The study was commissioned by Kamarajar Port (formerly Ennore Port) in Chennai to propose solutions to reduce flooding around the banks of the Kosasthalaiyar river, said a statement from the institution on Monday. It was undertaken by K Murali, SA Sannasiraj and V Sundar from the Department of Ocean Engineering, IIT Madras.
The study focused on extreme storm surge scenarios and high tide levels along with flooding in the river. It found that heavy siltation in the creek mouth and narrow opening of the mouth posed a flood threat to areas adjoining the river.
The study showed straight training walls at the creek mouth and regular desilting of the river will improve the situation and minimize the flood risk significantly in North Chennai. It also showed that an alternative proposal of curved training walls proposed earlier will worsen the situation by blocking the free exchange of seawater with the creek, thereby increasing the flood risk.
Sannasiraj said, “The proposal has been made to construct a pair of training walls extending perpendicular from the shore up to a water depth of -5m on either side of the creek.”

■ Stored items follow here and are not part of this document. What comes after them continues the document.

-- ==== Sys2Proof/Machine/Tensor.lean ====
section
/-! DEFINITION. Narrow tensors (03): headers, decoding, the block-scale rules of R35 and R36, overflow maps, and
rotations. -/

namespace Sys2Proof.Machine

/-- A narrow tensor header (03 Table 3-3). -/
structure Hdr where
  fmt : Nat
  blockLen : Nat
  policy : Nat
  rotated : Bool
  written : Bool
  reserved : Nat
  layer : Nat
  tscale : F32
  scales : Nat
  map : Nat
  amax : F32
  last : Nat
  /-- Bytes from one block's elements to the next: those of a block, or a forager table's ROW_STRIDE (07 R125). -/
  step : Nat
deriving DecidableEq, Repr

/-- The header at an address, as a context reads it. -/
def State.hdr (s : State) (x a : Nat) : Hdr :=
  let w := s.loadNat x a 4
  let l := 16 * 2 ^ bits w 5 4
  { fmt := bits w 3 0, blockLen := l, step := l * fmtBits (bits w 3 0) / 8, policy := bits w 7 6, rotated := w.testBit 8,
    written := w.testBit 9, reserved := bits w 15 10, layer := bits w 31 16,
    tscale := BitVec.ofNat 32 (s.loadNat x (a + 4) 4), scales := s.loadNat x (a + 8) 8,
    map := s.loadNat x (a + 16) 8, amax := BitVec.ofNat 32 (s.loadNat x (a + 24) 4),
    last := s.loadNat x (a + 28) 4 }

/-- A positive finite normal FP32 value. -/
def posNormal (t : F32) : Bool := !t.msb && decide (0x00800000 ≤ t.toNat) && decide (t.toNat < 0x7F800000)

/-- A positive finite power of two in FP32. -/
def posPow2 (t : F32) : Bool :=
  let m := t.toNat % 2 ^ 23
  !t.msb && decide (t.toNat < 0x7F800000) && decide (t ≠ 0) &&
    (if t.toNat / 2 ^ 23 = 0 then decide (m = 2 ^ Nat.log2 m) else decide (m = 0))

/-- The checks of 03 R32 on a header at an address. -/
def Hdr.ok (h : Hdr) (a : Nat) : Bool :=
  decide (a % 64 = 0) && decide (h.scales % 64 = 0) && decide (h.map % 8 = 0)
    && decide (h.scales < 2 ^ 48) && decide (h.map < 2 ^ 48)
    && isNarrow h.fmt && decide (h.policy ≠ 3) && decide (h.reserved = 0) && decide (h.last = 0)
    && (decide (h.layer < 1024) || decide (h.layer = 0xFFFF))
    && !(h.rotated && decide (h.layer = 0xFFFF))
    && (decide (h.policy ≠ 1) || posNormal h.tscale) && (decide (h.policy ≠ 2) || posPow2 h.tscale)

/-- The tensor scale a header applies (03 R33). -/
def Hdr.t (h : Hdr) : F32 := if h.policy = 0 then 0x3F800000 else h.tscale

/-- Stored elements in a row of `k` elements: whole blocks, and whole segments of 128 where rotated (03 R31, R44). -/
def rowElems (k blockLen : Nat) (rotated : Bool) : Nat :=
  let u := if rotated then 128 else blockLen
  (k + u - 1) / u * u

/-- The element codes of block `blk`. -/
def State.blockCodes (s : State) (x a : Nat) (h : Hdr) (blk : Nat) : List Nat :=
  let w := fmtBits h.fmt
  let n := s.loadNat x (a + 64 + blk * h.step) (h.blockLen * w / 8)
  (List.range h.blockLen).map (fun i => n / 2 ^ (w * i) % 2 ^ w)

/-- The scale byte of block `blk`. -/
def State.blockScale (s : State) (x : Nat) (h : Hdr) (blk : Nat) : Nat := (s.load x (h.scales + blk)).toNat

/-- The value of an element without the tensor scale: q * 2^(b - 127); a block of scale 0xFF is NaN (03 R30). -/
def elemAt (fmt b code : Nat) : Fp :=
  if b = 255 then .nan else (decodeElem fmt code).scale ((b : Int) - 127)

/-- The values of block `blk` under 03 R30, exactly. -/
def State.blockVals (s : State) (x a : Nat) (h : Hdr) (blk : Nat) : List Fp :=
  let b := s.blockScale x h blk
  (s.blockCodes x a h blk).map (fun c => (elemAt h.fmt b c).mul (f32Val h.t))

/-- The sign of element `i` under a seed (03 R45). -/
def rotSign (seed : BitVec 32) (i : Nat) : Bool :=
  let z := seed * 0x9E3779B9#32 + BitVec.ofNat 32 i * 0x85EBCA6B#32
  let z := (z ^^^ (z >>> 16)) * 0x7FEB352D#32
  let z := (z ^^^ (z >>> 15)) * 0x846CA68B#32
  (z ^^^ (z >>> 16)).msb

/-- The parity of the ones of a number below 128. -/
def parity7 (n : Nat) : Bool :=
  ((n.testBit 0 != n.testBit 1) != (n.testBit 2 != n.testBit 3)) != ((n.testBit 4 != n.testBit 5) != n.testBit 6)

He said a straight structure with sufficient height is essential. "Further, the straight training walls would act in complement with the present series of groynes which were designed by IIT Madras for shore protection too," he said.
In the history of flooding in and around Chennai, the three creeks - Adyar, Cooum and Ennore - remain as major bottlenecks due to sand bar formation at their mouths. This results in significant flooding over the settlement along its banks, impact on coastal villages, disruption in fishing activity, industrial network on the upstream, road encroachments and illegal waste disposal.
In a well-balanced ecosystem, the mouth of the inlet should remain open and continuous exchange of water has to be ensured. Owing to the large volumes of sediments transported along the bed as well as suspended in water, such inlets act as a sediment sink resulting in sand bar formation. Like a chain reaction, the hydrodynamics are altered, the inlet stability fails and flooding on riverbanks follows.
The comprehensive report of IIT Madras examined different possibilities of extreme event cases both from the land and sea. The studies reveal that it could lead to an overflow in the region of
elevation less than 2.71 m with respective MSL. A detailed study for the Adyar and Cooum estuaries will also be taken up for investigation by IIT Madras, the statement said.